> Requirement
Copy word for word the lines from the start of the records through the line that contains "small.Turn me0 thread0 ∧ small.mayIssue me0 thread0 ([3, 1].map", both included.

> Data records
/-! ### Uniform instructions, masks, vectors -/

theorem witness_UniformResults :
    uniResult (.smulh true 7 3 1) (fun r => (small.readS me0 r).val) = some (7, [3, 1], 0xFFFFFFFFFFFFFFFF) ∧
    small.Turn me0 thread0 ∧ small.mayIssue me0 thread0 ([3, 1].map .s) [.s 7] = true ∧
    small.joined me0 ([3, 1].map (fun r => (small.readS me0 r).lab) ++ [thread0.pcl]) = some (0, [0, 1, 2, 3]) ∧
    isNext (exec (.smulh true 7 3 1) small) (small.finish ((small.setLabels (small.ctxOf me0) [0, 1, 2, 3]).writeS me0 7
      { val := 0xFFFFFFFFFFFFFFFF, lab := 0 }) me0 {}) = true := by
  dsimp only [State.Turn]
  decide +kernel

theorem witness_UniformOtherResults_smovh :
    small.Turn me0 thread0 ∧ small.mayIssue me0 thread0 [.s 6] [.s 6] = true ∧
    small.joined me0 [thread0.pcl, (small.readS me0 6).lab] = some (1, [0, 1, 2, 3]) ∧
    isNext (exec (.smovh 6 9) small) (small.finish ((small.setLabels (small.ctxOf me0) [0, 1, 2, 3]).writeS me0 6
      { val := (9 : BitVec 32) ++ (small.readS me0 6).val.extractLsb' 0 32, lab := 1 }) me0 {}) = true := by
  dsimp only [State.Turn]
  decide +kernel
theorem witness_UniformOtherResults_slane :
    small.AtFrag 1 0 0 crew0 team0 thread0 ∧ small.mayIssue me0 thread0 [.v 2, .s 5] [.s 7] = true ∧
    small.joined me0 ((mgroups thread0.exm).map (fun g => team0.vlab 2 g) ++ [(small.readS me0 5).lab, thread0.pcl]) =
      some (0, [0, 1, 2, 3]) ∧ encode (.slane 7 2 5) = some 0x2700001C08140000 ∧
    isNext (exec (.slane 7 2 5) small) (small.finish ((small.setLabels 0 [0, 1, 2, 3]).writeS me0 7 { val := 30, lab := 0 }) me0 {}) =
      true := by
  dsimp only [State.AtFrag]
  decide +kernel
theorem witness_UniformOtherResults_vred :
    small.AtFrag 1 0 0 crew0 team0 thread0 ∧ thread0.exm ≠ 0 ∧ small.mayIssue me0 thread0 [.v 2] [.s 7] = true ∧
    small.joined me0 ((mgroups thread0.exm).map (fun g => team0.vlab 2 g) ++ [thread0.pcl]) = some (0, [0, 1, 2, 3]) ∧
    isNext (exec (.vred 1 .i32 false .rn .add 7 2) small) (small.finish (((small.setLabels 0 [0, 1, 2, 3]).writeS me0 7
      { val := 59, lab := 0 }).opened me0 [.s 7] (some (1, classTr))) me0 {}) = true := by
  dsimp only [State.AtFrag]
  decide +kernel
/-- The small machine with no lane active. -/
def idle : State := withThread (fun th => { th with exm := 0 })
def thread1 : Thread := { thread0 with exm := 0 }
def team1 : Team := { team0 with frags := [(0, thread1)] }
def crew1 : Crew := { crew0 with body := { crew0.body with teams := [(0, team1)] } }
theorem idle_at : idle.AtFrag 1 0 0 crew1 team1 thread1 := ⟨rfl, rfl, rfl, rfl⟩
theorem small_at : small.AtFrag 1 0 0 crew0 team0 thread0 := ⟨rfl, rfl, rfl, rfl⟩
theorem small_turn : small.Turn me0 thread0 := ⟨rfl, rfl⟩
theorem idle_turn : idle.Turn me0 thread1 := ⟨rfl, rfl⟩
theorem witness_UniformOtherResults_vred_idle : idle.AtFrag 1 0 0 crew1 team1 thread1 ∧ thread1.exm = 0 ∧
    idle.mayIssue me0 thread1 [.v 2] [] = true ∧
    isNext (exec (.vred 1 .i32 false .rn .add 7 2) idle) (idle.finish (idle.opened me0 [.s 7] (some (1, classTr))) me0 {}) = true :=
  ⟨idle_at, by decide +kernel⟩
theorem witness_UniformFrame : uniResult (.sadd false false 7 1 2) (fun r => (small.readS me0 r).val) = some (7, [1, 2], 12) ∧
    small.AtFrag 1 0 0 crew0 team0 thread0 ∧ thread0.pend.any (fun p => p.held.isSome) = false ∧
    small.mayIssue me0 thread0 ([1, 2].map .s) [.s 7] = true ∧
    small.joined me0 ([1, 2].map (fun r => (small.readS me0 r).lab) ++ [thread0.pcl]) = some (0, [0, 1, 2, 3]) :=
  ⟨by decide +kernel, small_at, by decide +kernel⟩

theorem witness_MaskResults : small.AtFrag 1 0 0 crew0 team0 thread0 ∧
    maskResult (.mset 3 63 5) small me0 team0 thread0 = some (3, [.s 63, .s 5], [0, 0], 0x3) ∧ thread0.exm ≠ 0 ∧
    small.mayIssue me0 thread0 [.s 63, .s 5] [.m 3] = true ∧
    small.maskLabel me0 team0 3 thread0.exm [0, 0, 0] = some (0, [0, 1, 2, 3]) ∧
    isNext (exec (.mset 3 63 5) small) (small.finish ((small.setLabels 0 [0, 1, 2, 3]).putMask 1 0 0 team0 3 thread0.exm 0x3 0) me0 {}) =
      true := ⟨small_at, by decide +kernel⟩
theorem witness_MaskResults_exm : small.AtFrag 1 0 0 crew0 team0 thread0 ∧
    maskResult (.mnot 0 1) small me0 team0 thread0 = some (0, [.m 1], [0], ~~~0x5) ∧
    small.mayIssue me0 thread0 [.m 1] [.m 0] = true ∧ small.maskLabel me0 team0 0 thread0.exm [0, 0] = some (0, [0, 1, 2, 3]) ∧
    ((small.setLabels 0 [0, 1, 2, 3]).ctx 0).dominates thread0.pcl 0 = true ∧
    isNext (exec (.mnot 0 1) small) (small.finish ((small.setLabels 0 [0, 1, 2, 3]).putMask 1 0 0 team0 0 thread0.exm (~~~0x5) 0) me0
      {}) = true := ⟨small_at, by decide +kernel⟩
theorem witness_MaskResults_idle : idle.AtFrag 1 0 0 crew1 team1 thread1 ∧ thread1.exm = 0 ∧
    idle.mayIssue me0 thread1 [.m 1] [] = true ∧ isNext (exec (.melect 3 1) idle) (idle.finish idle me0 {}) = true :=
  ⟨idle_at, by decide +kernel⟩
theorem witness_MaskMoves : small.AtFrag 1 0 0 crew0 team0 thread0 ∧ small.mayIssue me0 thread0 [.m 1] [.s 7] = true ∧
    small.joined me0 [maskLbl team0 thread0 1, thread0.pcl] = some (0, [0, 1, 2, 3]) ∧
    small.mayIssue me0 thread0 [.m 1, .s 5] [.s 7] = true ∧
    small.joined me0 [maskLbl team0 thread0 1, (small.readS me0 5).lab, thread0.pcl] = some (0, [0, 1, 2, 3]) ∧
    small.mayIssue me0 thread0 [.m 1] [] = true ∧ (small.ctx 0).dominates thread0.pcl (maskLbl team0 thread0 1) = true ∧
    small.mayIssue me0 thread0 [.m 0] [] = true ∧ small.mayIssue me0 thread0 [] [.m 0] = true ∧
    small.mayIssue me0 thread0 [] [.m 1] = true ∧ small.maskLabel me0 team0 1 thread0.f [thread0.pcl] = some (0, [0, 1, 2, 3]) ∧
    isNext (exec (.exmw 1) small) (small.finish (small.modThread me0 (fun x => { x with exm := 0x5 })) me0 {}) = true ∧
    isNext (exec (.exmr 1) small) (small.finish ((small.setLabels 0 [0, 1, 2, 3]).putMask 1 0 0 team0 1 0xF 0xF 0) me0 {}) = true :=
  ⟨small_at, by decide +kernel⟩
/-- The fragment of the small machine with m1 under label 1. -/
def team2 : Team := { team0 with m := [(1, { bits := 5, lab := 1 })] }
def owned : State := withTeam (fun t => { t with m := [(1, { bits := 5, lab := 1 })] })
def crew2 : Crew := { crew0 with body := { crew0.body with teams := [(0, team2)] } }
theorem owned_at : owned.AtFrag 1 0 0 crew2 team2 thread0 := ⟨rfl, rfl, rfl, rfl⟩
theorem witness_MaskMoves_span : owned.AtFrag 1 0 0 crew2 team2 thread0 ∧ owned.mayIssue me0 thread0 [.m 1] [] = true ∧
    (owned.ctx 0).dominates thread0.pcl (maskLbl team2 thread0 1) = false ∧
    traps (exec (.exmw 1) owned) 0x0D 0 = true :=
  ⟨owned_at, by decide +kernel⟩
theorem witness_MaskFrame : small.AtFrag 1 0 0 crew0 team0 thread0 ∧
    maskResult (.mlog .andn 3 1 2) small me0 team0 thread0 = some (3, [.m 1, .m 2], [0, 0], 0x1) ∧
    thread0.pend.any (fun p => p.held.isSome) = false ∧ small.mayIssue me0 thread0 [.m 1, .m 2] [.m 3] = true ∧
    small.maskLabel me0 team0 3 thread0.exm [0, 0, 0] = some (0, [0, 1, 2, 3]) := ⟨small_at, by decide +kernel⟩

/-- The result of VADD on the small machine. -/
def added : VecResult := intResult team0 .i32 false 5 [1, 2] (fun x => argI x 0 + argI x 1)
theorem witness_VectorResults : vecResult (.vadd .i32 false 5 1 2) small me0 team0 thread0 = some added ∧
    small.AtFrag 1 0 0 crew0 team0 thread0 ∧ small.mayIssue me0 thread0 added.names [.v 5] = true ∧
    wordLabels team0 thread0.exm 5 (fun g => added.labs g ++ [thread0.pcl]) (mgroups thread0.exm) small = .ok [(0, 0)] small ∧
    crew0.wordsFit 0 5 thread0.exm = true ∧
    isNext (exec (.vadd .i32 false 5 1 2) small) (small.finish (((small.logged 1 (crew0.wordsNew 0 5 thread0.exm)).putVec 1 0 5 thread0.exm [(0, 0)] added.lane).opened me0 [.v 5] added.win) me0 {}) = true :=
  ⟨rfl, small_at, by decide +kernel, ok_of (by decide +kernel), by decide +kernel, by decide +kernel⟩
theorem witness_VectorResults_idle : idle.AtFrag 1 0 0 crew1 team1 thread1 ∧ idle.hasName me0 (.v 5) = true ∧
    idle.mayIssue me0 thread1 [.v 1] [] = true ∧
    isNext (exec (.vfrcp 3 .rn 5 1) idle) (idle.finish (idle.opened me0 [.v 5] (some (3, classTr))) me0 {}) = true :=
  ⟨idle_at, by decide +kernel⟩
theorem witness_VectorFrame : vecResult (.vadd .i32 false 5 1 2) small me0 team0 thread0 = some added ∧
    small.AtFrag 1 0 0 crew0 team0 thread0 ∧ thread0.pend.any (fun p => p.held.isSome) = false ∧ thread0.exm ≠ 0 ∧
    small.mayIssue me0 thread0 added.names [.v 5] = true ∧
    wordLabels team0 thread0.exm 5 (fun g => added.labs g ++ [thread0.pcl]) (mgroups thread0.exm) small = .ok [(0, 0)] small ∧
    crew0.wordsFit 0 5 thread0.exm = true :=
  ⟨rfl, small_at, by decide +kernel, by decide +kernel, by decide +kernel, ok_of (by decide +kernel), by decide +kernel⟩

> Answer section
/-! ### Uniform instructions, masks, vectors -/

theorem witness_UniformResults :
    uniResult (.smulh true 7 3 1) (fun r => (small.readS me0 r).val) = some (7, [3, 1], 0xFFFFFFFFFFFFFFFF) ∧
    small.Turn me0 thread0 ∧ small.mayIssue me0 thread0 ([3, 1].map .s) [.s 7] = true ∧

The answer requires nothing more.